If our agreement has expired do we get paid?

AUPE’s collective agreement with SAIT expired June 30, 2017 – but don’t worry, until a new collective agreement is reached, the terms of the previous agreement will remain in effect.

So who does the bargaining with SAIT?

Local 039 elected a bargaining committee last fall. It is made up of Committee Chair Tanya Mullings, Rosemary Read and Diane Moreau, with Andy Trache, Jaime Eschyshyn and Lauren Wood as alternates in case someone has to bow out. Representatives of the committee are present at negotiating sessions. Since they aren’t professional negotiators, we have John Wevers as our AUPE Negotiator. He does the talking - but our committee makes the decisions on behalf of Local 039.

Why hasn’t the bargaining process started?
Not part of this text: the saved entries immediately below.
-- ==== Sys2Proof/Machine/Agents.lean ====
section
/-!
DEFINITION. The agents of the package and the moves that they can make by themselves (R367): quarters issue, engines, places, Kettle
and the fabric take their steps. What the outside world does comes as the agenda's moves.
-/

namespace Sys2Proof.Machine

open Sys2Proof (Instr Msg)

/-- A move: the meaning of what an agent does. -/
abbrev Act := State → Res

/-- The same meaning for each index of a list. -/
def each {α : Type} (l : List α) (f : Nat → Act) : List Act := (List.range l.length).map f

/-- The quarters of the cores that hold a team issue. -/
def State.issueMoves (s : State) : List Act :=
  ((s.teams.filter fun e => e.2.live).map fun e => e.2.core).eraseDups.flatMap fun c =>
    (List.range 4).map fun q => fun (s : State) => s.issueAt c q

/-- The moves that a thread's waits allow: the end of a YIELD, of its memory operations, the next node of its traversal. -/
def threadMoves (u t : Nat) (th : Thread) : List Act :=
  (if th.sleep then [execYieldExpiry u (t / 32) (t % 32)] else [])
  ++ (match th.mwait with
    | .rel _ _ _ _ => [execRelPerformed u t]
    | .fence _ _ => [execFenceAllDone u t]
    | .bind => [execBindPerformed u t]
    | .cflush => [execCflushDone u t]
    | _ => [])
  ++ (if th.trav.isSome then [execTraversalNodeVisit u t] else [])

/-- Operations on their way arrive, caches drop lines. -/
def State.memoryMoves (s : State) : List Act :=
  (s.threads.flatMap fun e => threadMoves (e.1 / 1024) (e.1 % 1024) e.2)
  ++ (s.oplogs.map fun e => execLdCheckDone (e.1 / 32) (e.1 % 32))
  ++ each s.loads execLoadFill ++ each s.scrLoads execScratchpadLoadFill ++ each s.lates execLateResultFill
  ++ each s.atoms execAtomicPerform ++ each s.scops execScOperationPerform
  ++ (s.copies.map fun e => execL1Eviction (e.1 / 2 ^ 60) (e.1 % 2 ^ 60))
  ++ each s.cisAdds execCisternAddition ++ each s.recArrs execRecordArrival ++ each s.joinArrs execJoinDecrement
  ++ each s.caddyOps execCaddyOperation

/-- The cores with matrix operations or image loads. -/
def State.busyCores (s : State) : List Nat := ((s.mops.map fun (o : MOp) => o.core) ++ s.imgs.map fun (l : ImgLoad) => l.core).eraseDups

/-- The engines work. -/
def State.engineMoves (s : State) : List Act :=
  (s.busyCores.flatMap fun c =>
    [execMmaStart c, execMmaComplete c, execAccumulatorOpComplete c, execActldComplete c, execMloadComplete c, execSmpldComplete c])
  ++ each s.routes execRouteComplete
  ++ ((List.range 2).flatMap fun d => [execStrainerJobStart d, execStrainerJobDone d, execRasteriseTriangle d])
  ++ (s.teams.flatMap fun e => e.2.chans.flatMap fun ch =>
    if ch.2.queue.isEmpty then [] else [execCopyStart e.1 ch.1, execCopyDelivery e.1 ch.1])
  ++ each s.samples execSampleJob ++ each s.parts (fun k s => .next (s.enginePart k))
  ++ ((List.range 8).flatMap fun h => [execVerticalBlank h, execPresentComplete h])

/-- Kettle works, and firmware answers. -/
def State.kettleMoves (s : State) : List Act :=
  ((List.range 8).flatMap fun k =>
    [execTeamPlacement k, execCtxswSaveDone k, execCtxswRestoreDone k, execXlatInvalDone k]
    ++ (List.range 4).map fun q => execLaunchEntry k q)
  ++ (s.launches.flatMap fun e =>
    if e.2.live then [execAgingQuantum e.1, execLaunchEnd e.1, execPhaseFlushPoint e.1] else [])
  ++ (s.teams.flatMap fun e => if e.2.stop.isSome then [execPreemptionWaitEnd e.1] else [])
  ++ (if s.fwBusy.isSome then [execFwMboxResult] else [])

/-- The fabric works. -/
def State.fabricMoves (s : State) : List Act :=
  (s.planes.map fun e => execSlotStart e.1)
  ++ each s.inReqs execRemoteRequest ++ each s.inResps execRemoteResponse ++ each s.inRefs execRemoteRefusal
  ++ each s.inAcks execAcknowledgment ++ each s.inChunks execCollectiveChunk ++ each s.inCRefs execChunkRefusal
  ++ (s.remote.map fun (r : RemOp) => execRemoteTimeout r.tag) ++ each s.colls execCollectiveTimeout

/-- Loads on their way and code lines are looked at (logs 17 and 69): a load that is listed, a line that the free choice of this step
names. -/
def State.lookMoves (s : State) : List Act :=
  each s.loads (fun k s => .next (s.sampleLoad k))
  ++ ((s.teams.filter fun e => e.2.live).map fun e => fun s =>
    .next (s.sampleCode e.1 (Config.freeChoice ((s.tick * 2 ^ 32 + e.1) * 2) % 2 ^ 64)))

/-- Every move that the package can make by itself. One whose moment has not come changes nothing. -/
def State.moves (s : State) : List Act :=
  s.issueMoves ++ s.memoryMoves ++ s.engineMoves ++ s.kettleMoves ++ s.fabricMoves ++ s.lookMoves

/-- The package makes the move that the free choice of this step picks. -/
def State.act (s : State) : Res :=
  let ms := s.moves
  match ms[Config.freeChoice s.tick % ms.length]? with
  | some f => f s
  | none => .next s

/-- One move from the agenda. -/
def State.doMove (s : State) (m : Move) : Res :=
  match m with
  | .issue c q => s.issueAt c q
  | .event i => exec i s
  | .sampleLoad k => .next (s.sampleLoad k)
  | .sampleCode u pos => .next (s.sampleCode u pos)
  | .enginePart k => .next (s.enginePart k)

/-- The next step number. -/
def bump (r : Res) : Res := match r with
  | .next s => .next { s with tick := s.tick + 1 }
  | r => r

end Sys2Proof.Machine
end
It has. By law, we have to declare our intent to bargain 60 to 120 days before the current collective agreement ends. AUPE has done that and we have already had an all-day session between our committee and our AUPE Negotiator. We expect to be sitting down with SAIT this fall.  
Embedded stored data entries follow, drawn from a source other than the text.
-- ==== Sys2Proof/Machine/Place.lean ====
section
/-!
DEFINITION. Where the host's question places an instruction: the package with one thread about to issue it.
-/

namespace Sys2Proof.Machine

/-- The team that a placed instruction runs in: one thread with 64 registers on core 0 (log 2). -/
def placedTeam : Team := { live := true, nreg := 64, n := 1, acc := 16, scr := 65536, scrg := 1, regg := 1 }

/-- A held translation of the code page of a placed instruction: virtual and physical address 0 of slice 0. -/
def placedPage (slice : Nat) : Tlb :=
  { place := 0, slice := slice, va := 0, size := 0x200000, pa := 0, tier := 2, w := true, x := true, p := false, disc := false,
    caddy := false, ent := 0 }

/-- The state with an instruction stored in packet 0 of code line 0, which the one thread of a new team is about to issue. -/
def State.placeWord (s : State) (w : Nat) : State :=
  let u := s.nextUid
  { s with
    agenda := [.issue 0 0], nextUid := u + 1,
    mem := memPuts s.mem 0 (toBytes 4 0 ++ toBytes 8 w),
    poison := s.poison.filter (· != 0), cistern := s.cistern.filter fun c => c.line != 0,
    tlb := [placedPage (s.lead 0)],
    teams := [(u, placedTeam)],
    threads := NMap.put s.threads (tkey u 0) { exited := false, pos := 4, stamp := s.tick } }

end Sys2Proof.Machine
end

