/-- R229, R325, R326, R328: with 16 collectives of the slice in flight a COLL waits. One whose descriptor passes takes the next number
and starts at once: a field out of its range ends it with STATUS 3 and REASON 1, an alignment with REASON 2, a member list without this
package with REASON 3; a good REDUCE, ALLRED or A2A without a table opens with its members in the order of the list.
That a REDUCE whose ROOT is no member is refused with REASON 3 is log 39, that COMP reads the order lists after the table log 38, and which alignment its planes and table need log 80. -/
def Obligations.CollectiveIssues : Prop :=
  ∀ (s : State) (a b : UReg) (scope : BitVec 4) (s1 : State) (bs : List Byte),
    let tm := s.team s.iss.uid
    let flying := s.colls.countP fun c => c.fate == 0 && s.lead c.slice == s.lead tm.slice
    let ops : List (Nat × Instr) := [(0, .collA2a a b scope), (1, .collReduce a b scope), (2, .collAllred a b scope),
      (3, .collComp a b scope)]
    (16 ≤ flying → ∀ x ∈ ops, exec x.2 s = stall s)
    ∧ (flying < 16 → s.descCheck s.low (s.rup a.toNat) (some (s.rup b.toNat)) = (s1, .ok bs) → ∀ x ∈ ops,
        let c : Coll := ⟨s.nextTag, s.iss.uid, tm.launch, tm.slice, tm.core, s.privL s.low, x.1, bs, s.rup b.toNat, scope.toNat, 0, [],
          [], [], 0, 0⟩
        let sd := State.drain { s1 with nextTag := s1.nextTag + 1 }
        let s2 := { sd with colls := sd.colls ++ [c] }
        let f := bytesAt bs
        let cap := s2.scap tm.slice
        (collFieldBad x.1 cap bs = true → exec x.2 s = .next (s2.endColl c 3 1))
        ∧ (collFieldBad x.1 cap bs = false → collAlignBad x.1 bs = true → exec x.2 s = .next (s2.endColl c 3 2))
        ∧ ∀ s3 ml, collFieldBad x.1 cap bs = false → collAlignBad x.1 bs = false →
            s2.engRead ⟨tm.core, tm.slice, s.privL s.low, s.iss.uid, tm.launch⟩ (f 24 8) (2 * f 32 2) = (s3, .ok ml) →
            (let ids := (List.range (f 32 2)).map fun i => bytesAt ml (2 * i) 2
             (∀ i ∈ ids, i < 1024) →
              (x.1 ≠ 3 → f 16 8 = 0 →
                (s3.pkg ∉ ids ∨ hasDup ids = true ∨ (x.1 = 1 ∧ f 38 2 ∉ ids) → exec x.2 s = .next (s3.endColl c 3 3))
                ∧ (s3.pkg ∈ ids → hasDup ids = false → (x.1 = 1 → f 38 2 ∈ ids) →
                    exec x.2 s = .next (s3.openColl { c with
                      members := ids.map fun i => newMember x.1 s3.pkg (f 38 2) (f 40 4) (collEsz (f 34 1)) [] i (f 40 4),
                      p := min (1024 * f 37 1) (64 * (cap - 1)) })))
              ∧ ∀ s4 orders, x.1 = 3 →
                  s3.readOrders ⟨tm.core, tm.slice, s.privL s.low, s.iss.uid, tm.launch⟩ (f 16 8) (f 40 4) (List.range (f 40 4))
                    = (s4, some orders) →
                  (∀ o ∈ orders, o.2.1 < 1024 ∧ ∀ p ∈ o.2.2, p < 1024) → s4.pkg ∈ ids → hasDup ids = false →
                    exec x.2 s = .next (s4.openColl { c with
                      members := ids.map fun i => newMember 3 s4.pkg (f 38 2) (f 40 4) (collEsz (f 34 1)) orders i (f 40 4),
                      tiles := (orders.filter fun o => o.2.1 == s4.pkg).map fun o => (o.1, o.2.2),
                      p := min (1024 * f 37 1) (64 * (cap - 1)) })))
Is there something going on we don’t know about?

This is probably no surprise, but Local 039 and SAIT are caught in an unfortunate economic and bargaining climate. Of AUPE’s total 90,000-plus membership across the province, about 75,000 members are negotiating new collective agreements this year. It’s a big year and Local 039 is part of a small sector (education) in a much bigger picture that includes large sectors, such as health care and government workers. With a shaky economy and larger players handling some really big issues with the Government of Alberta, we kind of have to let others take center stage.


So what does that mean for Local 039?

When another group in our sector settles a collective agreement, it often sets a precedent by showing what’s going to be acceptable for employers and unions. For a non-AUPE example, we’ve heard that SAFA at SAIT had their first meetings earlier in the summer, and the first proposed SAIT agreement would see 0% cost of living increase in each of the three-year agreement period. That’s just the first proposal, bargaining is ongoing and there’s always more than just wages to be addressed.  But anything SAFA agrees to will likely affect us and vice versa.
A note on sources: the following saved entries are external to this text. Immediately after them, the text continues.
theorem State.installDie_wf (s : State) (place : Nat) (line : Nat) (c : LineCopy) (h0 : Memory.wf s.mem = true) : Memory.wf (State.installDie s place line c).mem = true := by
  unfold State.installDie
  grind -ring -lia -linarith -ac -order [State.evictDie_wf, State.setCopy_wf]

theorem State.homeWrite_wf (s : State) (line : Nat) (data : List Byte) (sel : List Bool) (vas : List Nat) (h0 : Memory.wf s.mem = true) : Memory.wf (State.homeWrite s line data sel vas).mem = true := by
  unfold State.homeWrite
  dsimp only
  split
  · exact State.installDie_wf _ _ _ _ (ite_wf _ _ _ rfl h0 h0)
  · exact State.memLine_wf _ _ _ _ h0

theorem State.writeBack_wf (s : State) (place : Nat) (line : Nat) (uid : Nat) (t : Nat) (h0 : Memory.wf s.mem = true) : Memory.wf (State.writeBack s place line uid t).mem = true := by
  unfold State.writeBack
  grind -ring -lia -linarith -ac -order [State.cisEvict_wf, State.homeWrite_wf, State.sendDirty_wf, State.setCopy_wf, State.writeBackDie_wf]

theorem State.evict_wf (s : State) (place : Nat) (line : Nat) (uid : Nat) (t : Nat) (h0 : Memory.wf s.mem = true) : Memory.wf (State.evict s place line uid t).mem = true := by
  unfold State.evict
  grind -ring -lia -linarith -ac -order [State.dropCopy_wf, State.writeBack_wf]

theorem State.evictAll_wf (s : State) (place : Nat) (p : Nat → Bool) (uid : Nat) (t : Nat) (h0 : Memory.wf s.mem = true) : Memory.wf (State.evictAll s place p uid t).mem = true := by
  unfold State.evictAll
  grind -ring -lia -linarith -ac -order [foldl_wf, State.evict_wf]

theorem State.refresh_wf (s : State) (core : Nat) (scope : Nat) (uid : Nat) (t : Nat) (h0 : Memory.wf s.mem = true) : Memory.wf (State.refresh s core scope uid t).mem = true := by
  unfold State.refresh
  grind -ring -lia -linarith -ac -order [State.acquired_wf, State.evictAll_wf]

theorem State.writeBackAll_wf (s : State) (place : Nat) (p : Nat → Bool) (uid : Nat) (t : Nat) (h0 : Memory.wf s.mem = true) : Memory.wf (State.writeBackAll s place p uid t).mem = true := by
  unfold State.writeBackAll
  grind -ring -lia -linarith -ac -order [foldl_wf, State.writeBack_wf]

theorem State.publishIf_wf (s : State) (core : Nat) (scope : Nat) (uid : Nat) (t : Nat) (p : Nat → LineCopy → Bool) (h0 : Memory.wf s.mem = true) : Memory.wf (State.publishIf s core scope uid t p).mem = true := by
  unfold State.publishIf
  grind -ring -lia -linarith -ac -order [State.writeBackAll_wf]

theorem State.publish_wf (s : State) (core : Nat) (scope : Nat) (uid : Nat) (t : Nat) (h0 : Memory.wf s.mem = true) : Memory.wf (State.publish s core scope uid t).mem = true := by
  unfold State.publish
  grind -ring -lia -linarith -ac -order [State.publishIf_wf]

theorem State.trimL1_wf (s : State) (core : Nat) (h0 : Memory.wf s.mem = true) : Memory.wf (State.trimL1 s core).mem = true := by
  unfold State.trimL1
  grind -ring -lia -linarith -ac -order [foldl_wf, State.evict_wf]

theorem State.install_wf (s : State) (place : Nat) (line : Nat) (c : LineCopy) (h0 : Memory.wf s.mem = true) : Memory.wf (State.install s place line c).mem = true := by
  unfold State.install
  grind -ring -lia -linarith -ac -order [State.evict_wf, State.setCopy_wf]

theorem State.l1Line_wf (s : State) (core : Nat) (line : Nat) (h0 : Memory.wf s.mem = true) : Memory.wf (State.l1Line s core line).1.mem = true := by
  unfold State.l1Line
  grind -ring -lia -linarith -ac -order [State.cisEvict_wf, State.install_wf]

theorem State.homeRead_wf (s : State) (pa : Nat) (n : Nat) (h0 : Memory.wf s.mem = true) : Memory.wf (State.homeRead s pa n).1.mem = true := by
  unfold State.homeRead
  grind -ring -lia -linarith -ac -order [State.cisEvict_wf]

theorem State.kettleAddr_wf (s : State) (l : Nat) (k : Acc) (va : Nat) (h0 : Memory.wf s.mem = true) : ∀ s_ x_, State.kettleAddr s l k va = .ok (s_, x_) → Memory.wf s_.mem = true := by
  unfold State.kettleAddr
  grind -ring -lia -linarith -ac -order [State.revive_wf]

theorem State.kRead_wf (s : State) (l : Nat) (va : Nat) (n : Nat) (h0 : Memory.wf s.mem = true) : Memory.wf (State.kRead s l va n).1.mem = true := by
  unfold State.kRead
  grind -ring -lia -linarith -ac -order [State.homeRead_wf, State.kettleAddr_wf]

theorem State.engRead1_wf (s : State) (core : Nat) (pa : Nat) (h0 : Memory.wf s.mem = true) : Memory.wf (State.engRead1 s core pa).1.mem = true := by
  unfold State.engRead1
  grind -ring -lia -linarith -ac -order [State.cisEvict_wf]

theorem State.homePut_wf (s : State) (pa : Nat) (bs : List Byte) (h0 : Memory.wf s.mem = true) : Memory.wf (State.homePut s pa bs).mem = true := by
  unfold State.homePut
  grind -ring -lia -linarith -ac -order [State.cisEvict_wf, State.homeWrite_wf]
Are we going to go on strike?

It’s not something we’re anticipating.  It’s true that under Bill 4, passed last year, we now have the right to strike, but that isn’t something we see happening in the near future for Local 039. Even in the worst case scenario, it would probably take more than a year to prepare for a strike due to many time-consuming things – like reviewing classifications to determine who would be considered an essential AUPE worker.


Can’t we go to mediation?

We can. But there is no longer binding arbitration which employers could use to reach a final and binding financial agreement. Under mediation, we would ask our membership to vote on any proposed agreement. If it’s voted down, that could pave the way for strike action.